-- ==== Sys2Proof/Machine/Scalar.lean ====
section
/-! DEFINITION. Scalar arithmetic, comparisons, predicates, selection and bit fields (05 R107 to R117; 02 R48 to
R50). -/

namespace Sys2Proof.Machine

open Sys2Proof

/-! ## Forms -/

/-- S[d] ← f(S[a], y) of an SR form (05 R111). -/
def scalarSr (f : Word → Word → Word) (g : BitVec 3) (d a b : BitVec 6) (i : BitVec 1) (s : State) : Res State :=
  guarded g (fun s => do
    let x ← rdS s a
    let y ← srcB s b i
    freeS s d
    .ok (retire (wrS s d (f x y)) 1)) s

/-- S[d] ← f(S[a], sx(imm10)) of an SI form (05 R112). -/
def scalarSi (f : Word → Word → Word) (g : BitVec 3) (d a : BitVec 6) (i : BitVec 10) (s : State) : Res State :=
  guarded g (fun s => do
    let x ← rdS s a
    freeS s d
    .ok (retire (wrS s d (f x (sxField i))) 1)) s

/-- P[p] ← cond(S[a], y) of an SR form (05 R114). -/
def compareSr (k : Cond) (g p : BitVec 3) (a b : BitVec 6) (i : BitVec 1) (s : State) : Res State :=
  guarded g (fun s => do
    let x ← rdS s a
    let y ← srcB s b i
    .ok (retire (wrP s p (condHolds k x y)) 1)) s

/-- P[p] ← cond(S[a], sx(imm10)) (05 R114). -/
def compareSi (k : Cond) (g p : BitVec 3) (a : BitVec 6) (i : BitVec 10) (s : State) : Res State :=
  guarded g (fun s => do
    let x ← rdS s a
    .ok (retire (wrP s p (condHolds k x (sxField i))) 1)) s

/-- P[d] ← f(P[a], P[b]) (05 R115). -/
def predicateOp (f : Bool → Bool → Bool) (g d a b : BitVec 3) (s : State) : Res State :=
  guarded g (fun s => .ok (retire (wrP s d (f (getP (cur s) a.toNat) (getP (cur s) b.toNat))) 1)) s

/-- S[d] ← f(S[a]) (05 R117). -/
def scalarUnary (f : Word → Word) (g : BitVec 3) (d a : BitVec 6) (s : State) : Res State :=
  guarded g (fun s => do
    let x ← rdS s a
    freeS s d
    .ok (retire (wrS s d (f x)) 1)) s

/-! ## Functions (02 R48 to R50, 05 R117) -/

/-- The amount of a shift: its low six bits (R49). -/
def shiftAmount (y : Word) : Nat := y.toNat % 64

/-- Bits [127:64] of the exact signed product. -/
def mulHighSigned (x y : Word) : Word := BitVec.ofNat 64 (wrapInt (x.toInt * y.toInt / ((2 ^ 64 : Nat) : Int)) 64)

/-- Bits [127:64] of the exact unsigned product. -/
def mulHighUnsigned (x y : Word) : Word := BitVec.ofNat 64 (x.toNat * y.toNat / 2 ^ 64)

/-- Signed division truncating toward zero; by zero all ones (R50). -/
def divSigned (x y : Word) : Word := if y = 0 then BitVec.allOnes 64 else BitVec.ofInt 64 (Int.tdiv x.toInt y.toInt)

/-- Signed remainder with the sign of the dividend; by zero the dividend (R50). -/
def remSigned (x y : Word) : Word := if y = 0 then x else BitVec.ofInt 64 (Int.tmod x.toInt y.toInt)

/-- Unsigned division; by zero all ones (R50). -/
def divUnsigned (x y : Word) : Word := if y = 0 then BitVec.allOnes 64 else BitVec.ofNat 64 (x.toNat / y.toNat)

/-- Unsigned remainder; by zero the dividend (R50). -/
def remUnsigned (x y : Word) : Word := if y = 0 then x else BitVec.ofNat 64 (x.toNat % y.toNat)

/-- The position and the width, cut at bit 63, of a field control word (R117). -/
def fieldOf (c : Word) : Nat × Nat := (bf c 5 0, min (bf c 11 6 + 1) (64 - bf c 5 0))

/-- The field of a word that a control word names, zero-extended. -/
def extractZero (x c : Word) : Word := BitVec.ofNat 64 (x.toNat / 2 ^ (fieldOf c).1 % 2 ^ (fieldOf c).2)

/-- The field sign-extended. -/
def extractSigned (x c : Word) : Word := sxWord (x.toNat / 2 ^ (fieldOf c).1) (fieldOf c).2

/-- A word with the field replaced by another's low bits. -/
def insertField (old x c : Word) : Word :=
  let p := (fieldOf c).1
  let w := (fieldOf c).2
  BitVec.ofNat 64 (old.toNat % 2 ^ p + x.toNat % 2 ^ w * 2 ^ p + old.toNat / 2 ^ (p + w) * 2 ^ (p + w))

/-- The eight bytes reversed. -/
def swapBytes (x : Word) : Word := BitVec.ofNat 64 (ofBytes (toBytes x.toNat 8).reverse)

/-! ## Meanings -/

/-- s.alu.add (R111). -/
def execSAluAdd (g : BitVec 3) (d a b : BitVec 6) (i : BitVec 1) (s : State) : Host.Outcome State Fault Refusal :=
  run s (scalarSr (· + ·) g d a b i s)

/-- s.alu.sub (R111). -/
def execSAluSub (g : BitVec 3) (d a b : BitVec 6) (i : BitVec 1) (s : State) : Host.Outcome State Fault Refusal :=
  run s (scalarSr (· - ·) g d a b i s)

/-- s.alu.and (R111). -/
def execSAluAnd (g : BitVec 3) (d a b : BitVec 6) (i : BitVec 1) (s : State) : Host.Outcome State Fault Refusal :=
  run s (scalarSr (· &&& ·) g d a b i s)

/-- s.alu.or (R111). -/
def execSAluOr (g : BitVec 3) (d a b : BitVec 6) (i : BitVec 1) (s : State) : Host.Outcome State Fault Refusal :=
  run s (scalarSr (· ||| ·) g d a b i s)

/-- s.alu.xor (R111). -/
def execSAluXor (g : BitVec 3) (d a b : BitVec 6) (i : BitVec 1) (s : State) : Host.Outcome State Fault Refusal :=
  run s (scalarSr (· ^^^ ·) g d a b i s)

/-- s.alu.shl (R111). -/
def execSAluShl (g : BitVec 3) (d a b : BitVec 6) (i : BitVec 1) (s : State) : Host.Outcome State Fault Refusal :=
  run s (scalarSr (fun x y => x <<< shiftAmount y) g d a b i s)

/-- s.alu.shr (R111). -/
def execSAluShr (g : BitVec 3) (d a b : BitVec 6) (i : BitVec 1) (s : State) : Host.Outcome State Fault Refusal :=
  run s (scalarSr (fun x y => x >>> shiftAmount y) g d a b i s)

/-- s.alu.sar (R111). -/
def execSAluSar (g : BitVec 3) (d a b : BitVec 6) (i : BitVec 1) (s : State) : Host.Outcome State Fault Refusal :=
  run s (scalarSr (fun x y => x.sshiftRight (shiftAmount y)) g d a b i s)

/-- s.alu2.mul (R111). -/
def execSAlu2Mul (g : BitVec 3) (d a b : BitVec 6) (i : BitVec 1) (s : State) : Host.Outcome State Fault Refusal :=
  run s (scalarSr (· * ·) g d a b i s)

/-- s.alu2.mulhs (R111). -/
def execSAlu2Mulhs (g : BitVec 3) (d a b : BitVec 6) (i : BitVec 1) (s : State) : Host.Outcome State Fault Refusal :=
  run s (scalarSr mulHighSigned g d a b i s)

/-- s.alu2.mulhn (R111). -/
def execSAlu2Mulhn (g : BitVec 3) (d a b : BitVec 6) (i : BitVec 1) (s : State) : Host.Outcome State Fault Refusal :=
  run s (scalarSr mulHighUnsigned g d a b i s)

/-- s.alu2.min (R111). -/
def execSAlu2Min (g : BitVec 3) (d a b : BitVec 6) (i : BitVec 1) (s : State) : Host.Outcome State Fault Refusal :=
  run s (scalarSr (fun x y => if x.sle y then x else y) g d a b i s)

/-- s.alu2.max (R111). -/
def execSAlu2Max (g : BitVec 3) (d a b : BitVec 6) (i : BitVec 1) (s : State) : Host.Outcome State Fault Refusal :=
  run s (scalarSr (fun x y => if x.sle y then y else x) g d a b i s)

/-- s.alu2.minn (R111). -/
def execSAlu2Minn (g : BitVec 3) (d a b : BitVec 6) (i : BitVec 1) (s : State) : Host.Outcome State Fault Refusal :=
  run s (scalarSr (fun x y => if x.ule y then x else y) g d a b i s)

/-- s.alu2.maxn (R111). -/
def execSAlu2Maxn (g : BitVec 3) (d a b : BitVec 6) (i : BitVec 1) (s : State) : Host.Outcome State Fault Refusal :=
  run s (scalarSr (fun x y => if x.ule y then y else x) g d a b i s)

/-- s.alu2.rotr (R111). -/
def execSAlu2Rotr (g : BitVec 3) (d a b : BitVec 6) (i : BitVec 1) (s : State) : Host.Outcome State Fault Refusal :=
  run s (scalarSr (fun x y => x.rotateRight (shiftAmount y)) g d a b i s)

/-- s.div.divs (R111). -/
def execSDivDivs (g : BitVec 3) (d a b : BitVec 6) (i : BitVec 1) (s : State) : Host.Outcome State Fault Refusal :=
  run s (scalarSr divSigned g d a b i s)

/-- s.div.divn (R111). -/
def execSDivDivn (g : BitVec 3) (d a b : BitVec 6) (i : BitVec 1) (s : State) : Host.Outcome State Fault Refusal :=
  run s (scalarSr divUnsigned g d a b i s)

/-- s.div.rems (R111). -/
def execSDivRems (g : BitVec 3) (d a b : BitVec 6) (i : BitVec 1) (s : State) : Host.Outcome State Fault Refusal :=
  run s (scalarSr remSigned g d a b i s)

/-- s.div.remn (R111). -/
def execSDivRemn (g : BitVec 3) (d a b : BitVec 6) (i : BitVec 1) (s : State) : Host.Outcome State Fault Refusal :=
  run s (scalarSr remUnsigned g d a b i s)

/-- s.addi (R112). -/
def execSAddi (g : BitVec 3) (d a : BitVec 6) (i : BitVec 10) (s : State) : Host.Outcome State Fault Refusal :=
  run s (scalarSi (· + ·) g d a i s)

/-- s.andi (R112). -/
def execSAndi (g : BitVec 3) (d a : BitVec 6) (i : BitVec 10) (s : State) : Host.Outcome State Fault Refusal :=
  run s (scalarSi (· &&& ·) g d a i s)

/-- s.ori (R112). -/
def execSOri (g : BitVec 3) (d a : BitVec 6) (i : BitVec 10) (s : State) : Host.Outcome State Fault Refusal :=
  run s (scalarSi (· ||| ·) g d a i s)

/-- s.xori (R112). -/
def execSXori (g : BitVec 3) (d a : BitVec 6) (i : BitVec 10) (s : State) : Host.Outcome State Fault Refusal :=
  run s (scalarSi (· ^^^ ·) g d a i s)

/-- s.movi (R113). -/
def execSMovi (g : BitVec 3) (d : BitVec 6) (i : BitVec 16) (s : State) : Host.Outcome State Fault Refusal :=
  run s (guarded g (fun s => do
    freeS s d
    .ok (retire (wrS s d (sxField i)) 1)) s)

/-- A word with halfword h replaced (R113). -/
def replaceHalf (x : Word) (h : BitVec 2) (i : BitVec 16) : Word :=
  BitVec.ofNat 64 (x.toNat - bf x (16 * h.toNat + 15) (16 * h.toNat) * 2 ^ (16 * h.toNat) + i.toNat * 2 ^ (16 * h.toNat))

/-- s.movk: unguarded (R113). -/
def execSMovk (h : BitVec 2) (d : BitVec 6) (i : BitVec 16) (s : State) : Host.Outcome State Fault Refusal :=
  run s (do
    let x ← rdS s d
    .ok (retire (wrS s d (replaceHalf x h i)) 1))

/-- s.cmp.eq (R114). -/
def execSCmpEq (g p : BitVec 3) (a b : BitVec 6) (i : BitVec 1) (s : State) : Host.Outcome State Fault Refusal :=
  run s (compareSr .eq g p a b i s)

/-- s.cmp.ne (R114). -/
def execSCmpNe (g p : BitVec 3) (a b : BitVec 6) (i : BitVec 1) (s : State) : Host.Outcome State Fault Refusal :=
  run s (compareSr .ne g p a b i s)

/-- s.cmp.lts (R114). -/
def execSCmpLts (g p : BitVec 3) (a b : BitVec 6) (i : BitVec 1) (s : State) : Host.Outcome State Fault Refusal :=
  run s (compareSr .lts g p a b i s)

/-- s.cmp.les (R114). -/
def execSCmpLes (g p : BitVec 3) (a b : BitVec 6) (i : BitVec 1) (s : State) : Host.Outcome State Fault Refusal :=
  run s (compareSr .les g p a b i s)

/-- s.cmp.ltn (R114). -/
def execSCmpLtn (g p : BitVec 3) (a b : BitVec 6) (i : BitVec 1) (s : State) : Host.Outcome State Fault Refusal :=
  run s (compareSr .ltn g p a b i s)

/-- s.cmp.len (R114). -/
def execSCmpLen (g p : BitVec 3) (a b : BitVec 6) (i : BitVec 1) (s : State) : Host.Outcome State Fault Refusal :=
  run s (compareSr .len g p a b i s)

/-- s.cmp.tst (R114). -/
def execSCmpTst (g p : BitVec 3) (a b : BitVec 6) (i : BitVec 1) (s : State) : Host.Outcome State Fault Refusal :=
  run s (compareSr .tst g p a b i s)

/-- s.cmp.ntst (R114). -/
def execSCmpNtst (g p : BitVec 3) (a b : BitVec 6) (i : BitVec 1) (s : State) : Host.Outcome State Fault Refusal :=
  run s (compareSr .ntst g p a b i s)

/-- s.cmpi.eq (R114). -/
def execSCmpiEq (g p : BitVec 3) (a : BitVec 6) (i : BitVec 10) (s : State) : Host.Outcome State Fault Refusal :=
  run s (compareSi .eq g p a i s)

/-- s.cmpi.ne (R114). -/
def execSCmpiNe (g p : BitVec 3) (a : BitVec 6) (i : BitVec 10) (s : State) : Host.Outcome State Fault Refusal :=
  run s (compareSi .ne g p a i s)

/-- s.cmpi.lts (R114). -/
def execSCmpiLts (g p : BitVec 3) (a : BitVec 6) (i : BitVec 10) (s : State) : Host.Outcome State Fault Refusal :=
  run s (compareSi .lts g p a i s)

/-- s.cmpi.les (R114). -/
def execSCmpiLes (g p : BitVec 3) (a : BitVec 6) (i : BitVec 10) (s : State) : Host.Outcome State Fault Refusal :=
  run s (compareSi .les g p a i s)

/-- s.cmpi.ltn (R114). -/
def execSCmpiLtn (g p : BitVec 3) (a : BitVec 6) (i : BitVec 10) (s : State) : Host.Outcome State Fault Refusal :=
  run s (compareSi .ltn g p a i s)

/-- s.cmpi.len (R114). -/
def execSCmpiLen (g p : BitVec 3) (a : BitVec 6) (i : BitVec 10) (s : State) : Host.Outcome State Fault Refusal :=
  run s (compareSi .len g p a i s)

/-- s.cmpi.tst (R114). -/
def execSCmpiTst (g p : BitVec 3) (a : BitVec 6) (i : BitVec 10) (s : State) : Host.Outcome State Fault Refusal :=
  run s (compareSi .tst g p a i s)

/-- s.cmpi.ntst (R114). -/
def execSCmpiNtst (g p : BitVec 3) (a : BitVec 6) (i : BitVec 10) (s : State) : Host.Outcome State Fault Refusal :=
  run s (compareSi .ntst g p a i s)

/-- p.op.and (R115). -/
def execPOpAnd (g d a b : BitVec 3) (s : State) : Host.Outcome State Fault Refusal :=
  run s (predicateOp (· && ·) g d a b s)

/-- p.op.or (R115). -/
def execPOpOr (g d a b : BitVec 3) (s : State) : Host.Outcome State Fault Refusal :=
  run s (predicateOp (· || ·) g d a b s)

/-- p.op.xor (R115). -/
def execPOpXor (g d a b : BitVec 3) (s : State) : Host.Outcome State Fault Refusal :=
  run s (predicateOp (· != ·) g d a b s)

/-- p.op.andn (R115). -/
def execPOpAndn (g d a b : BitVec 3) (s : State) : Host.Outcome State Fault Refusal :=
  run s (predicateOp (fun x y => x && !y) g d a b s)

/-- p.op.orn (R115). -/
def execPOpOrn (g d a b : BitVec 3) (s : State) : Host.Outcome State Fault Refusal :=
  run s (predicateOp (fun x y => x || !y) g d a b s)

/-- p.op.mov (R115). -/
def execPOpMov (g d a : BitVec 3) (s : State) : Host.Outcome State Fault Refusal :=
  run s (predicateOp (fun x _ => x) g d a 0 s)

/-- p.op.set (R115). -/
def execPOpSet (g d : BitVec 3) (s : State) : Host.Outcome State Fault Refusal :=
  run s (predicateOp (fun _ _ => true) g d 0 0 s)

/-- p.op.clr (R115). -/
def execPOpClr (g d : BitVec 3) (s : State) : Host.Outcome State Fault Refusal :=
  run s (predicateOp (fun _ _ => false) g d 0 0 s)

/-- s.sel: both sources are read (R116). -/
def execSSel (g p : BitVec 3) (d a b : BitVec 6) (i : BitVec 1) (s : State) : Host.Outcome State Fault Refusal :=
  run s (scalarSr (fun x y => if getP (cur s) p.toNat then x else y) g d a b i s)

/-- s.bit.extz (R117). -/
def execSBitExtz (g : BitVec 3) (d a b : BitVec 6) (s : State) : Host.Outcome State Fault Refusal :=
  run s (scalarSr extractZero g d a b 0 s)

/-- s.bit.exts (R117). -/
def execSBitExts (g : BitVec 3) (d a b : BitVec 6) (s : State) : Host.Outcome State Fault Refusal :=
  run s (scalarSr extractSigned g d a b 0 s)

/-- s.bit.ins: reads S[d] (R117). -/
def execSBitIns (g : BitVec 3) (d a b : BitVec 6) (s : State) : Host.Outcome State Fault Refusal :=
  run s (guarded g (fun s => do
    let x ← rdS s a
    let c ← rdS s b
    let old ← rdS s d
    .ok (retire (wrS s d (insertField old x c)) 1)) s)

/-- s.bit.clz (R117). -/
def execSBitClz (g : BitVec 3) (d a : BitVec 6) (s : State) : Host.Outcome State Fault Refusal :=
  run s (scalarUnary (fun x => BitVec.ofNat 64 (leadingZeros x.toNat 64)) g d a s)

/-- s.bit.ctz (R117). -/
def execSBitCtz (g : BitVec 3) (d a : BitVec 6) (s : State) : Host.Outcome State Fault Refusal :=
  run s (scalarUnary (fun x => BitVec.ofNat 64 (trailingZeros x.toNat 64)) g d a s)

/-- s.bit.popc (R117). -/
def execSBitPopc (g : BitVec 3) (d a : BitVec 6) (s : State) : Host.Outcome State Fault Refusal :=
  run s (scalarUnary (fun x => BitVec.ofNat 64 (countOnes x.toNat 64)) g d a s)

/-- s.bit.rev (R117). -/
def execSBitRev (g : BitVec 3) (d a : BitVec 6) (s : State) : Host.Outcome State Fault Refusal :=
  run s (scalarUnary (fun x => BitVec.ofNat 64 (reverseBits x.toNat 64)) g d a s)

/-- s.bit.bswap (R117). -/
def execSBitBswap (g : BitVec 3) (d a : BitVec 6) (s : State) : Host.Outcome State Fault Refusal :=
  run s (scalarUnary swapBytes g d a s)

end Sys2Proof.Machine
end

◆ WHAT IS NEEDED: From the records above, print only the lines between the one holding "def swapBytes (x" and the one holding "run s (scalarSr (fun x y => x >>>", inclusive, exactly as they stand.

◆ ANSWER:
def swapBytes (x : Word) : Word := BitVec.ofNat 64 (ofBytes (toBytes x.toNat 8).reverse)

/-! ## Meanings -/

/-- s.alu.add (R111). -/
def execSAluAdd (g : BitVec 3) (d a b : BitVec 6) (i : BitVec 1) (s : State) : Host.Outcome State Fault Refusal :=
  run s (scalarSr (· + ·) g d a b i s)

/-- s.alu.sub (R111). -/
def execSAluSub (g : BitVec 3) (d a b : BitVec 6) (i : BitVec 1) (s : State) : Host.Outcome State Fault Refusal :=
  run s (scalarSr (· - ·) g d a b i s)

/-- s.alu.and (R111). -/
def execSAluAnd (g : BitVec 3) (d a b : BitVec 6) (i : BitVec 1) (s : State) : Host.Outcome State Fault Refusal :=
  run s (scalarSr (· &&& ·) g d a b i s)

/-- s.alu.or (R111). -/
def execSAluOr (g : BitVec 3) (d a b : BitVec 6) (i : BitVec 1) (s : State) : Host.Outcome State Fault Refusal :=
  run s (scalarSr (· ||| ·) g d a b i s)

/-- s.alu.xor (R111). -/
def execSAluXor (g : BitVec 3) (d a b : BitVec 6) (i : BitVec 1) (s : State) : Host.Outcome State Fault Refusal :=
  run s (scalarSr (· ^^^ ·) g d a b i s)

/-- s.alu.shl (R111). -/
def execSAluShl (g : BitVec 3) (d a b : BitVec 6) (i : BitVec 1) (s : State) : Host.Outcome State Fault Refusal :=
  run s (scalarSr (fun x y => x <<< shiftAmount y) g d a b i s)

/-- s.alu.shr (R111). -/
def execSAluShr (g : BitVec 3) (d a b : BitVec 6) (i : BitVec 1) (s : State) : Host.Outcome State Fault Refusal :=
  run s (scalarSr (fun x y => x >>> shiftAmount y) g d a b i s)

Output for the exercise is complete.